Music forecasts the past, recalls the future. Now and then the difference falls away, and in one simple gift of circling sound, the ear solves the scrambled cryptogram. One abiding rhythm, present and always, and you’re free. But a few measures more, and the cloak of time closes back around you.
The fatal heart attack followed an hour later, in a rural clinic where the lone GP with his shelves full of gauze bandages, tongue depressors, and rubbing alcohol was helpless to do anything but put Karl Els in an ambulance for Potsdam. He died in transit, miles from anywhere, still blowing his lifeguard’s whistle, leaving behind a son convinced he’d helped to kill him.

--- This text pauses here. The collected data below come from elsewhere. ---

-- ==== Sys2Proof/Machine/Notices.lean ====
section
/-! DEFINITION. What each notice between the blocks brings about, and the order in which a command's notices are acted on:
each one's own notices before those already waiting. -/

namespace Sys2Proof.Machine

/-- R33, R35: a transaction's outcome reaches what its offer was wanted for. -/
def takeLineEnd (o : Offer) (out : LineOutcome) (data : Option Word) (s : State) : State :=
  let point := o.addr.getD 0
  match o.why with
  | .enumAssign n => assignEnd n out s
  | .recoveryAssign p => recoveryAssignEnd p out s
  | .recoveryGet p => recoveryGetEnd p out s
  | .sweepRelease p => sweepEnd p s
  | .positionRelease p => releaseEnd p s
  | .strayRelease _ => s
  | .identWord p a => identEnd p a out data s
  | .streamWord p a => streamEnd p a out data s
  | .firstRead p f => firstReadEnd p f point out data s
  | .nodeLamp p src f step => readingEnd p src f step out data s
  | .fetchWord p g b a => fetchEnd p g b a out data s
  | .pollAll => s
  | .serviceWord p => wordEnd p out data s
  | .serviceRead p f => serviceReadEnd p f point out data s
  | .delivery p f v k interval => deliveryEnd p f v k interval point out s
  | .stop p f => stopEnd p f point out s
  | .managementRead p f => managementReadEnd p f point out data s
  | .periodicRead p f interval => periodicEnd p f interval point out data s
  | .watchRead p f => watchReadEnd p f point out data s
  | .sequenceItem _ _ run => sequenceEnd run out data s

/-- R83: a loaded notice. -/
def takeLoaded (w : Waiter) (s : State) : State :=
  match w with
  | .plan p => lookupGroups p s
  | .nodeLamp p src => nodeLampLookup p src s
  | .rebuild => rebuildStep s
  | .service p => retryRound p s
  | .delivery _ _ _ | .stop _ _ | .managementRead _ _ | .scheduledRead _ _ => accessLoaded w s

/-- R83, R86: the answer NOT-FITTED to one that waited on a failed fetch. -/
def takeFailed (w : Waiter) (s : State) : State :=
  match w with
  | .plan p => lookupGroups p s
  | .nodeLamp p src => nodeLampLookup p src s
  | .rebuild => rebuildStep s
  | .service p => retryRound p s
  | .delivery _ _ _ | .stop _ _ | .managementRead _ _ | .scheduledRead _ _ => accessFailed w s

/-- R83: a freed notice. The position has left service, which ends what waited there by other rules. -/
def takeFreed (w : Waiter) (s : State) : State :=
  match w with
  | .delivery p _ _ => rescan p s
  | .rebuild => rebuildStep s
  | .service p => freedRound p s
  | .plan _ | .nodeLamp _ _ | .stop _ _ | .managementRead _ _ | .scheduledRead _ _ => s

/-- The lookups of node-lamp checks that may wait on NO-SPACE. -/
def lampLookups : List Notice :=
  allPos.flatMap fun p => [.nodeLampLookup p .slot, .nodeLampLookup p .opportunistic]

/-- R89: the no-space notice reaches every requester. No rule orders them: that the waiting service rounds look up at once, before
the scans of the Delivery Unit and then the lookups of the node-lamp checks, each by position, so that a waiting round claims a
freed block before a delivery, is the model's choice (notes/assumptions/6.md). -/
def takeNoSpace (s : State) : State :=
  emitAll lampLookups (allPos.foldl (fun s p => retryRound p s) (rescanAll s))

/-- What a notice brings about. -/
def runNotice (n : Notice) (s : State) : State :=
  match n with
  | .writeResult p f r => writeResult p f r s
  | .deferUnchecked p f => deferUnchecked p f s
  | .exitTest p => exitTest p s
  | .placeResult p f => placeResultFrame p (groupOf f) (halfOf f) s
  | .placeValue p f => placeValueFrame p f s
  | .syncRefresh => syncRefresh s
  | .lineEnd o out data => takeLineEnd o out data s
  | .pollEnd slots => pollEnd slots s
  | .serviceNotice _ => askPoll s
  | .silenceNotice p => silence p s
  | .lineFree => freeLine s
  | .faultRequest r => takeFault r s
  | .timeoutStop p f => timeoutStop p f s
  | .scan p second => scan p second s
  | .classSix p => classSix p s
  | .commandChanged f _ old => commandChanged f old s
  | .lineUpdate f => lineUpdate f s
  | .lineChange f _ => lineChange f s
  | .levelBeneath _ => windowToDriven s
  | .windowNotice opening covered => takeWindow opening covered s
  | .motionDelivery => motionToDelivery s
  | .motionPolicy => motionToPolicy s
  | .motionLoadCheck => motionToSlot s
  | .motionConsist => motionToConsist s
  | .waiterLoaded w => takeLoaded w s
  | .waiterFailed w => takeFailed w s
  | .waiterFreed w => takeFreed w s
  | .noSpaceNotice => takeNoSpace s
  | .catchUp p => catchUp p s
  | .buildPlan p => buildPlan p s
  | .entryLamps p => entryLamps p s
  | .handItems p => handItems p s
  | .lookupGroups p => lookupGroups p s
  | .consistOffer p => consistOffer p s
  | .nodeLampOffer p => nodeLampOffer p s
  | .enterExercising p => enterExercising p s
  | .enterRunning p => enterRunning p s
  | .runningDelivery p => runningReads p s
  | .runningService _ => askPoll s
  | .serviceEntry => pollOnEntry s
  | .memoryRequest p => memoryRequest p s
  | .enumTrigger => enumTrigger s
  | .chainEnd n heard => chainEnd n heard s
  | .handOver n => handOver n s
  | .identVerdict p v before => identVerdict p v before s
  | .addContributor p item => fileContributor p item s
  | .changeRequest k => changeRequest k s
  | .rebuildEntry => rebuildOnEntry s
  | .rebuildStart => startRebuild s
  | .rebuildStep => rebuildStep s
  | .slotTest => slotTest s
  | .slotEnded t => slotEnded t s
  | .queueLeft => queueLeft s
  | .tripNotice k => takeTrip k s
  | .nodeLampLookup p src => nodeLampLookup p src s
  | .nodeLampEnded p src => nodeLampEnded p src s
  | .deliveredChanged p f => deliveredToCheck p f .opportunistic (deliveredToCheck p f .slot s)
  | .setAccepted p f => askOpportunistic p f s
  | .endPass => endPass s
  | .releaseRequest p => releaseRequest p s
  | .releaseWalk => releaseWalk s
  | .resetPosition q => resetPosition q s
  | .resetBinding q => resetBinding q s
  | .resetDelivery q => resetDelivery q s
  | .resetLoadCheck q => removePosition q s
  | .removeEntries q => removeEntries q s
  | .removeFromSlot q => removeFromSlot q s
  | .resetService q => leavePoller q s
  | .lostDelivery p => leaveService p s
  | .lostLoadCheck p => dropChecks p s

/-- Act on the notices `ns` in order, each one's own before the rest, up to a bound; those beyond it stay in the state. -/
def drain : Nat → List Notice → State → State
  | 0, ns, s => { s with notices := s.notices ++ ns }
  | _ + 1, [], s => s
  | n + 1, x :: ns, s =>
    let s' := runNotice x { s with notices := [] }
    drain n (s'.notices ++ ns) { s' with notices := [] }

/-- Act on every notice the state holds. -/
def settle (s : State) : State := drain Config.noticeBound s.notices { s with notices := [] }

end Sys2Proof.Machine
end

In middle age, Peter Els would spend years writing an opera, the story of an ecstatic rebellion gone wrong. For years, the piece seemed to him like a prophecy of End Time. Not until the age of seventy, an old man burying his dog, did he recognize it, at last, as childhood memory.
Crumb: “Music is a system of proportions in the service of a spiritual impulse.” My spirit’s impulse just happened to be criminal.
Els brushes off the dirt, goes inside, and looks for something to play for his dog’s funeral. He lands on Mahler’s Kindertotenlieder : five songs lasting twenty-five minutes. Fidelio used to go nuts with the cycle, back in her puppyhood. At the very first measures of the first song she’d start crooning, the way she did when Els took her to the park on a fall night under the full moon.